Personal awareness skills that help with communication include:

  • understanding the benefits of a positive attitude
  • being aware of how others perceive you
  • projecting self-confidence
  • presenting well (e.g., dressing appropriately for different occasions).

It also helps to consider the circumstances surrounding your communications, such as the environmental, situational and cultural context.

For example:

  • Are you in a noisy environment?
  • Are you outside in the heat?
  • Is the other person unhappy and displaying signs of dissatisfaction or anger?
  • Is the other person from a different culture where eye contact can be considered disrespectful?

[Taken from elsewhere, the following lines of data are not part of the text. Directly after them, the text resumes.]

-- ==== Sys2Proof/Machine/Crc.lean ====
section
/-!
DEFINITION. The CRC parameter sets and their computation (R428 to R430).
-/

namespace Sys2Proof.Machine

/-- A CRC parameter set (R428). -/
structure CrcAlg where
  w : Nat
  poly : Nat
  init : Nat
  refin : Bool
  refout : Bool
  xor : Nat
deriving DecidableEq, Repr

/-- The four parameter sets, by ALG (R428). -/
def crcAlg (alg : Nat) : CrcAlg :=
  if alg = 0 then ⟨32, 0x04C11DB7, 0xFFFFFFFF, true, true, 0xFFFFFFFF⟩
  else if alg = 1 then ⟨32, 0x1EDC6F41, 0xFFFFFFFF, true, true, 0xFFFFFFFF⟩
  else if alg = 2 then ⟨16, 0x1021, 0xFFFF, false, false, 0⟩
  else ⟨8, 0x07, 0, false, false, 0⟩

/-- The w low bits of v in reverse order (R429). -/
def reverseBits (w v : Nat) : Nat := (List.range w).foldl (fun acc i => acc * 2 + v / 2 ^ i % 2) 0

/-- One bit step of the running register (R429). -/
def crcBit (a : CrcAlg) (r : Nat) : Nat :=
  if r / 2 ^ (a.w - 1) % 2 = 1 then Nat.xor (r * 2 % 2 ^ a.w) a.poly else r * 2 % 2 ^ a.w

/-- The running register after one byte (R429). -/
def crcByte (a : CrcAlg) (r : Nat) (d : Byte) : Nat :=
  let x := if a.refin then reverseBits 8 d.toNat else d.toNat
  let r0 := Nat.xor r (x * 2 ^ (a.w - 8))
  crcBit a (crcBit a (crcBit a (crcBit a (crcBit a (crcBit a (crcBit a (crcBit a r0)))))))

/-- The running register after a byte string (R429). -/
def crcBytes (a : CrcAlg) (r : Nat) (l : List Byte) : Nat := l.foldl (crcByte a) r

/-- The value of a running register: REFOUT and XOR applied (R429). -/
def crcFinal (a : CrcAlg) (r : Nat) : Nat :=
  Nat.xor (if a.refout then reverseBits a.w r else r) (a.xor % 2 ^ a.w)

/-- The CRC of a byte string (R429). -/
def crcOf (alg : Nat) (l : List Byte) : Nat :=
  crcFinal (crcAlg alg) (crcBytes (crcAlg alg) ((crcAlg alg).init % 2 ^ (crcAlg alg).w) l)

/-- CRC-16-CCITT of link headers (R430). -/
def crc16 (l : List Byte) : Nat := crcOf 2 l
/-- CRC-32 IEEE of link payloads and frames (R430). -/
def crc32 (l : List Byte) : Nat := crcOf 0 l
/-- CRC-32C of ladle packet headers (R430). -/
def crc32c (l : List Byte) : Nat := crcOf 1 l
/-- CRC-8 of SMBus packet error checking (R430). -/
def crc8 (l : List Byte) : Nat := crcOf 3 l

end Sys2Proof.Machine
end

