/-- Register rows of the CAM page (R199, R253). -/
def camRegsd : List RegDef := [
  ⟨"WIN_STATUS", 0x704, 0x0, 1, [⟨22, 16, .ro, 0, false⟩, ⟨0, 0, .ro, 0, false⟩]⟩,
  ⟨"WIN_GEOM_ERR_LO", 0x708, 0x0, 1, [⟨31, 0, .ro, 0, false⟩]⟩,
  ⟨"WIN_GEOM_ERR_HI", 0x70C, 0x0, 1, [⟨31, 0, .ro, 0, false⟩]⟩,
  ⟨"SCHED_CFG", 0x800, 0x0, 1, [⟨31, 31, .rw, 0, false⟩, ⟨26, 24, .rw, 0, false⟩, ⟨21, 16, .rw, 0, false⟩, ⟨15, 12, .rw, 0, false⟩, ⟨10, 10, .rw, 0, false⟩, ⟨9, 9, .rw, 1, false⟩, ⟨5, 0, .rw, 0, false⟩]⟩,
  ⟨"SCHED_DIV", 0x804, 0x0, 1, [⟨31, 16, .rw, 0, false⟩, ⟨15, 0, .rw, 0, false⟩]⟩,
  ⟨"SCHED_DELAY", 0x808, 0x0, 1, [⟨29, 0, .rw, 0, false⟩]⟩,
  ⟨"SCHED_WIDTH", 0x80C, 0x0, 1, [⟨29, 0, .rw, 1000, false⟩]⟩,
  ⟨"SCHED_HOLDOFF", 0x810, 0x0, 1, [⟨29, 0, .rw, 0, false⟩]⟩,
  ⟨"SCHED_POS", 0x814, 0x0, 1, [⟨3, 3, .rw, 0, false⟩, ⟨2, 0, .rw, 0, false⟩]⟩,
  ⟨"SETTLE_LEAD", 0x818, 0x0, 1, [⟨19, 0, .rw, 0, false⟩]⟩,
  ⟨"SHOT_NEXT", 0x820, 0x0, 1, [⟨31, 0, .ro, 0, false⟩]⟩,
  ⟨"SHOT_SET", 0x824, 0x0, 1, [⟨31, 0, .wo, 0, false⟩]⟩,
  ⟨"SHOT_STATUS", 0x828, 0x0, 1, [⟨20, 16, .ro, 0, false⟩, ⟨14, 8, .ro, 0, false⟩, ⟨0, 0, .ro, 0, false⟩]⟩,
  ⟨"SHOT_SUPPRESSED", 0x830, 0x0, 1, [⟨31, 0, .ro, 0, true⟩]⟩,
  ⟨"SHOT_OVF", 0x834, 0x0, 1, [⟨31, 0, .ro, 0, true⟩]⟩,
  ⟨"LEDGER_LOST", 0x838, 0x0, 1, [⟨31, 0, .ro, 0, true⟩]⟩,
  ⟨"STAT_SKIP", 0x83C, 0x0, 1, [⟨31, 0, .ro, 0, true⟩]⟩,
  ⟨"VER_LAST", 0x840, 0x0, 1, [⟨31, 0, .ro, 0, false⟩]⟩,
  ⟨"VER_APPLIED", 0x844, 0x0, 1, [⟨31, 0, .ro, 0, false⟩]⟩,
  ⟨"SET_SLOT_STATE", 0x848, 0x0, 1, [⟨15, 14, .ro, 0, false⟩, ⟨13, 12, .ro, 0, false⟩, ⟨11, 10, .ro, 0, false⟩, ⟨9, 8, .ro, 0, false⟩, ⟨7, 6, .ro, 0, false⟩, ⟨5, 4, .ro, 0, false⟩, ⟨3, 2, .ro, 0, false⟩, ⟨1, 0, .ro, 0, false⟩]⟩]

/-- Register rows of the CAM page (R200, R253). -/
def camRegse : List RegDef := [
  ⟨"SET_TARGET", 0x84C, 0x0, 1, [⟨31, 0, .rw, 0, false⟩]⟩,
  ⟨"SET_CMD", 0x850, 0x0, 1, [⟨31, 31, .wo, 0, false⟩, ⟨8, 8, .wo, 0, false⟩, ⟨2, 0, .wo, 0, false⟩]⟩,
  ⟨"SET_STATUS", 0x854, 0x0, 1, [⟨0, 0, .ro, 0, false⟩]⟩,
  ⟨"SLOT_COUNT", 0x860, 0x4, 8, [⟨4, 0, .rw, 0, true⟩]⟩,
  ⟨"STAT_CFG", 0x880, 0x0, 1, [⟨0, 0, .rw, 0, false⟩]⟩,
  ⟨"STAT_QUEUE", 0x884, 0x0, 1, [⟨18, 16, .rw, 0, false⟩, ⟨13, 0, .rw, 0, false⟩]⟩,
  ⟨"STAT_ROI_X", 0x888, 0x0, 1, [⟨30, 16, .rw, 16384, false⟩, ⟨13, 0, .rw, 0, false⟩]⟩,
  ⟨"STAT_ROI_Y0", 0x88C, 0x0, 1, [⟨23, 0, .rw, 0, false⟩]⟩,
  ⟨"STAT_ROI_H", 0x890, 0x0, 1, [⟨23, 0, .rw, 16777215, false⟩]⟩,
  ⟨"WIN_X", 0x1000, 0x20, 64, [⟨30, 16, .rw, 0, false⟩, ⟨13, 0, .rw, 0, false⟩]⟩,
  ⟨"WIN_Y0", 0x1004, 0x20, 64, [⟨23, 0, .rw, 0, false⟩]⟩,
  ⟨"WIN_H", 0x1008, 0x20, 64, [⟨23, 0, .rw, 0, false⟩]⟩,
  ⟨"WIN_SHAPE", 0x100C, 0x20, 64, [⟨31, 31, .rw, 0, false⟩, ⟨21, 20, .rw, 0, false⟩, ⟨17, 16, .rw, 0, false⟩, ⟨15, 12, .rw, 0, false⟩, ⟨11, 8, .rw, 0, false⟩, ⟨4, 4, .rw, 0, false⟩, ⟨3, 2, .rw, 0, false⟩, ⟨1, 0, .rw, 0, false⟩]⟩,
  ⟨"WIN_QUEUE", 0x1010, 0x20, 64, [⟨18, 16, .rw, 0, false⟩, ⟨13, 0, .rw, 0, false⟩]⟩,
  ⟨"SLOT_ADDR", 0x1800, 0x8, 128, [⟨31, 0, .rw, 0, false⟩]⟩,
  ⟨"SLOT_DATA", 0x1804, 0x8, 128, [⟨31, 0, .rw, 0, false⟩]⟩]

/-- All register rows of the CAM page. -/
def camRegs : List RegDef := camRegsa ++ camRegsb ++ camRegsc ++ camRegsd ++ camRegse


/-- The MSI-X table entry words (R426): address, data and the mask bit, which is 1 after either reset. -/
def msixRegs : List RegDef := [
  ⟨"MSIX_ADDR_LO", 0x0, 0x0, 1, [⟨31, 2, .rw, 0, false⟩]⟩,
  ⟨"MSIX_ADDR_HI", 0x4, 0x0, 1, [⟨31, 0, .rw, 0, false⟩]⟩,
  ⟨"MSIX_DATA", 0x8, 0x0, 1, [⟨31, 0, .rw, 0, false⟩]⟩,
  ⟨"MSIX_CTRL", 0xC, 0x0, 1, [⟨0, 0, .rw, 1, false⟩]⟩]

/-- The pending-bit array words (R426). -/
def pbaRegs : List RegDef := [⟨"PBA", 0x0, 0x0, 1, [⟨31, 0, .ro, 0, false⟩]⟩]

ISBAR is an acronym for facilitating health professional communication ensuring clarity and completeness of information in verbal communication. By using a structured approach one can avoid missing vital information. By consistently using the ISBAR format for handover the team can anticipate what is coming next and be aware when important information is being presented:

  • Identify: Who are you and what is your role? Patient identifiers (at least three).
  • Situation: What is going on with the patient?
  • Background: What is the clinical background/context?
  • Assessment: What do you think the problem is?
  • Recommendation: What would you recommend? 
  • Identify risks – patient and occupational health and safety.
  • Assign and accept responsibility accountability.

(Trauma Victoria, n.d.)

Reading F - Communication for Patient Safety

Reading F provides an overview of patient safety and safety culture, and how human factor principles are applied to patient safety.

Areas to focus

Medical staff meeting

There are multiple factors that support, influence, and determine effective communication, collaboration and teamwork. When considering improvement strategies, the following priority areas for the health system to focus on at a national, state and territory, and local level include:

  • A culture and environment that supports and fosters effective communication, collaboration and teamwork.
  • Systems and structured processes that support, facilitate and integrate effective communication, collaboration and teamwork across all aspects of health care.
  • Multi-modal training and assessment for healthcare providers when they enter the clinical workforce, focused specifically on developing the core competencies for effective clinical communication, collaboration and teamwork skills relevant to their clinical setting and practice
  • Monitoring, evaluation, and quality improvement.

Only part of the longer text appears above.